Work instruction:
The entries below must be restated word for word.

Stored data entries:
■ ■ ■ ■ ■ ■ ■

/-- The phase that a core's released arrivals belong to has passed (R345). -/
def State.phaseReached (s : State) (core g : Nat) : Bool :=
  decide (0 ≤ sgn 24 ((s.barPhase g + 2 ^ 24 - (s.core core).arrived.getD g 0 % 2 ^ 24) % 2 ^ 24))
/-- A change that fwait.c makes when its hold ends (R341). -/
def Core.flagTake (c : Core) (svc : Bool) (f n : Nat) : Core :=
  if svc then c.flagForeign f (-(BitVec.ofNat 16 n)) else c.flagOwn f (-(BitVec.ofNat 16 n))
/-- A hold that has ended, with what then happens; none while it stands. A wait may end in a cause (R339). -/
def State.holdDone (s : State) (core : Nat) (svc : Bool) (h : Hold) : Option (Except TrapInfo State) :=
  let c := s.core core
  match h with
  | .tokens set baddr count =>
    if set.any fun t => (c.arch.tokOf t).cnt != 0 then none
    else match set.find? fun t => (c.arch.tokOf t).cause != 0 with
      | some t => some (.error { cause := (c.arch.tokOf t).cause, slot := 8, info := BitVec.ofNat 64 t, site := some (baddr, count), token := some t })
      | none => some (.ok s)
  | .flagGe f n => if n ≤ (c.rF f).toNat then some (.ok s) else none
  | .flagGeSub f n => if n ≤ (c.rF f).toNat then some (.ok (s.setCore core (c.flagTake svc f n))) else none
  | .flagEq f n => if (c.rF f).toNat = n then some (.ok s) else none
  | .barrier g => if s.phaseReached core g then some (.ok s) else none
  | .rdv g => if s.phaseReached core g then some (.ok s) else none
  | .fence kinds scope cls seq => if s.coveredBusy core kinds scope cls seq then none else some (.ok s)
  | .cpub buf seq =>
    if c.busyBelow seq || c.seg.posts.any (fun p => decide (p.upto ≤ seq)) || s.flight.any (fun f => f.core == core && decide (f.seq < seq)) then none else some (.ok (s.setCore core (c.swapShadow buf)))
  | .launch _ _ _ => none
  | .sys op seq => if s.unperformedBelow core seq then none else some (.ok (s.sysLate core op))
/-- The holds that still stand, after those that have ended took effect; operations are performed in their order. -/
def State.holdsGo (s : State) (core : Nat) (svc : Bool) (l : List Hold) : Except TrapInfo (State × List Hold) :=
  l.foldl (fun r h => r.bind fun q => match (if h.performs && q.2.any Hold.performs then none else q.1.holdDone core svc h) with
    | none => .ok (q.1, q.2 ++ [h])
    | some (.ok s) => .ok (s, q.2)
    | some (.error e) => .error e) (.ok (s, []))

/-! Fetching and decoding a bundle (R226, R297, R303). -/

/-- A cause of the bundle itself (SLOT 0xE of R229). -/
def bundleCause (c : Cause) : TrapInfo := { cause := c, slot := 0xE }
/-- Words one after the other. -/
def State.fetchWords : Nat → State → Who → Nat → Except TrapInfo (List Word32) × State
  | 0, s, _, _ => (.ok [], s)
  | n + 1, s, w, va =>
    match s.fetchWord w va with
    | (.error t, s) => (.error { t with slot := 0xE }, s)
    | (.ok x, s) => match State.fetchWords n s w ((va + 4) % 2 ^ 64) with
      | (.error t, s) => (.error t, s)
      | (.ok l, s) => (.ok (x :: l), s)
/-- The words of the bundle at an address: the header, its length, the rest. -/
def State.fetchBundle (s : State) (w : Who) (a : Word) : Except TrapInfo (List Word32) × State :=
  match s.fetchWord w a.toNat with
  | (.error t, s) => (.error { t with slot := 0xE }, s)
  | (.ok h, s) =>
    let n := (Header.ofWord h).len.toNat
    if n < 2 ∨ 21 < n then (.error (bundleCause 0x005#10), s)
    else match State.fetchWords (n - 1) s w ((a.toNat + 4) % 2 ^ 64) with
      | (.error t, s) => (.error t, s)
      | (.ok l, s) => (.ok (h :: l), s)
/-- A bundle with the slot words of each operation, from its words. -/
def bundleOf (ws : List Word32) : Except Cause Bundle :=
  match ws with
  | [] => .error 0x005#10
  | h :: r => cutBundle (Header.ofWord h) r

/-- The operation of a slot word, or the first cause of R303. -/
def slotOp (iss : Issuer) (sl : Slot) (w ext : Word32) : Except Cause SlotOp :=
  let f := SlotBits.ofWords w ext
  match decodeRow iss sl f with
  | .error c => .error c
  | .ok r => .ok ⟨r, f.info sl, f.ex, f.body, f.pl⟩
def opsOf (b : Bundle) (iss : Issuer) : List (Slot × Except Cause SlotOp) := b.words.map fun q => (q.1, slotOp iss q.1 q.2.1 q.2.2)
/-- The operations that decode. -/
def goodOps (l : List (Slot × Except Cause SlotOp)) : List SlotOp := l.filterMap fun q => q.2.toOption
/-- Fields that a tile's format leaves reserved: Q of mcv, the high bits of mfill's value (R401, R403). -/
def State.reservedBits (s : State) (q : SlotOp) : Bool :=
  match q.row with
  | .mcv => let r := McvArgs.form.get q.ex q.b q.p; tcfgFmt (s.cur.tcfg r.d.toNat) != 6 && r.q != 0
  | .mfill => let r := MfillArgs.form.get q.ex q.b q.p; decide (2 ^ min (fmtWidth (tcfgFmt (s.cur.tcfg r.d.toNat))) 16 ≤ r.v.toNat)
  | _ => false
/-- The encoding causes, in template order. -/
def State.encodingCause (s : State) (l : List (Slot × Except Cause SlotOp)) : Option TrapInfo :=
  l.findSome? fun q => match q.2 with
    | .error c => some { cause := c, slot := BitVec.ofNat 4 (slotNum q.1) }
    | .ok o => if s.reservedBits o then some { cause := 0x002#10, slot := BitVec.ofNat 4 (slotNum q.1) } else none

■ ■ ■ ■ ■ ■ ■

Answer to the problem:
/-- The phase that a core's released arrivals belong to has passed (R345). -/
def State.phaseReached (s : State) (core g : Nat) : Bool :=
  decide (0 ≤ sgn 24 ((s.barPhase g + 2 ^ 24 - (s.core core).arrived.getD g 0 % 2 ^ 24) % 2 ^ 24))
/-- A change that fwait.c makes when its hold ends (R341). -/
def Core.flagTake (c : Core) (svc : Bool) (f n : Nat) : Core :=
  if svc then c.flagForeign f (-(BitVec.ofNat 16 n)) else c.flagOwn f (-(BitVec.ofNat 16 n))
/-- A hold that has ended, with what then happens; none while it stands. A wait may end in a cause (R339). -/
def State.holdDone (s : State) (core : Nat) (svc : Bool) (h : Hold) : Option (Except TrapInfo State) :=
  let c := s.core core
  match h with
  | .tokens set baddr count =>
    if set.any fun t => (c.arch.tokOf t).cnt != 0 then none
    else match set.find? fun t => (c.arch.tokOf t).cause != 0 with
      | some t => some (.error { cause := (c.arch.tokOf t).cause, slot := 8, info := BitVec.ofNat 64 t, site := some (baddr, count), token := some t })
      | none => some (.ok s)
  | .flagGe f n => if n ≤ (c.rF f).toNat then some (.ok s) else none
  | .flagGeSub f n => if n ≤ (c.rF f).toNat then some (.ok (s.setCore core (c.flagTake svc f n))) else none
  | .flagEq f n => if (c.rF f).toNat = n then some (.ok s) else none
  | .barrier g => if s.phaseReached core g then some (.ok s) else none
  | .rdv g => if s.phaseReached core g then some (.ok s) else none
  | .fence kinds scope cls seq => if s.coveredBusy core kinds scope cls seq then none else some (.ok s)
  | .cpub buf seq =>
    if c.busyBelow seq || c.seg.posts.any (fun p => decide (p.upto ≤ seq)) || s.flight.any (fun f => f.core == core && decide (f.seq < seq)) then none else some (.ok (s.setCore core (c.swapShadow buf)))
  | .launch _ _ _ => none
  | .sys op seq => if s.unperformedBelow core seq then none else some (.ok (s.sysLate core op))
/-- The holds that still stand, after those that have ended took effect; operations are performed in their order. -/
def State.holdsGo (s : State) (core : Nat) (svc : Bool) (l : List Hold) : Except TrapInfo (State × List Hold) :=
  l.foldl (fun r h => r.bind fun q => match (if h.performs && q.2.any Hold.performs then none else q.1.holdDone core svc h) with
    | none => .ok (q.1, q.2 ++ [h])
    | some (.ok s) => .ok (s, q.2)
    | some (.error e) => .error e) (.ok (s, []))

/-! Fetching and decoding a bundle (R226, R297, R303). -/

/-- A cause of the bundle itself (SLOT 0xE of R229). -/
def bundleCause (c : Cause) : TrapInfo := { cause := c, slot := 0xE }
/-- Words one after the other. -/
def State.fetchWords : Nat → State → Who → Nat → Except TrapInfo (List Word32) × State
  | 0, s, _, _ => (.ok [], s)
  | n + 1, s, w, va =>
    match s.fetchWord w va with
    | (.error t, s) => (.error { t with slot := 0xE }, s)
    | (.ok x, s) => match State.fetchWords n s w ((va + 4) % 2 ^ 64) with
      | (.error t, s) => (.error t, s)
      | (.ok l, s) => (.ok (x :: l), s)
/-- The words of the bundle at an address: the header, its length, the rest. -/
def State.fetchBundle (s : State) (w : Who) (a : Word) : Except TrapInfo (List Word32) × State :=
  match s.fetchWord w a.toNat with
  | (.error t, s) => (.error { t with slot := 0xE }, s)
  | (.ok h, s) =>
    let n := (Header.ofWord h).len.toNat
    if n < 2 ∨ 21 < n then (.error (bundleCause 0x005#10), s)
    else match State.fetchWords (n - 1) s w ((a.toNat + 4) % 2 ^ 64) with
      | (.error t, s) => (.error t, s)
      | (.ok l, s) => (.ok (h :: l), s)
/-- A bundle with the slot words of each operation, from its words. -/
def bundleOf (ws : List Word32) : Except Cause Bundle :=
  match ws with
  | [] => .error 0x005#10
  | h :: r => cutBundle (Header.ofWord h) r

/-- The operation of a slot word, or the first cause of R303. -/
def slotOp (iss : Issuer) (sl : Slot) (w ext : Word32) : Except Cause SlotOp :=
  let f := SlotBits.ofWords w ext
  match decodeRow iss sl f with
  | .error c => .error c
  | .ok r => .ok ⟨r, f.info sl, f.ex, f.body, f.pl⟩
def opsOf (b : Bundle) (iss : Issuer) : List (Slot × Except Cause SlotOp) := b.words.map fun q => (q.1, slotOp iss q.1 q.2.1 q.2.2)
/-- The operations that decode. -/
def goodOps (l : List (Slot × Except Cause SlotOp)) : List SlotOp := l.filterMap fun q => q.2.toOption
/-- Fields that a tile's format leaves reserved: Q of mcv, the high bits of mfill's value (R401, R403). -/
def State.reservedBits (s : State) (q : SlotOp) : Bool :=
  match q.row with
  | .mcv => let r := McvArgs.form.get q.ex q.b q.p; tcfgFmt (s.cur.tcfg r.d.toNat) != 6 && r.q != 0
  | .mfill => let r := MfillArgs.form.get q.ex q.b q.p; decide (2 ^ min (fmtWidth (tcfgFmt (s.cur.tcfg r.d.toNat))) 16 ≤ r.v.toNat)
  | _ => false
/-- The encoding causes, in template order. -/
def State.encodingCause (s : State) (l : List (Slot × Except Cause SlotOp)) : Option TrapInfo :=
  l.findSome? fun q => match q.2 with
    | .error c => some { cause := c, slot := BitVec.ofNat 4 (slotNum q.1) }
    | .ok o => if s.reservedBits o then some { cause := 0x002#10, slot := BitVec.ofNat 4 (slotNum q.1) } else none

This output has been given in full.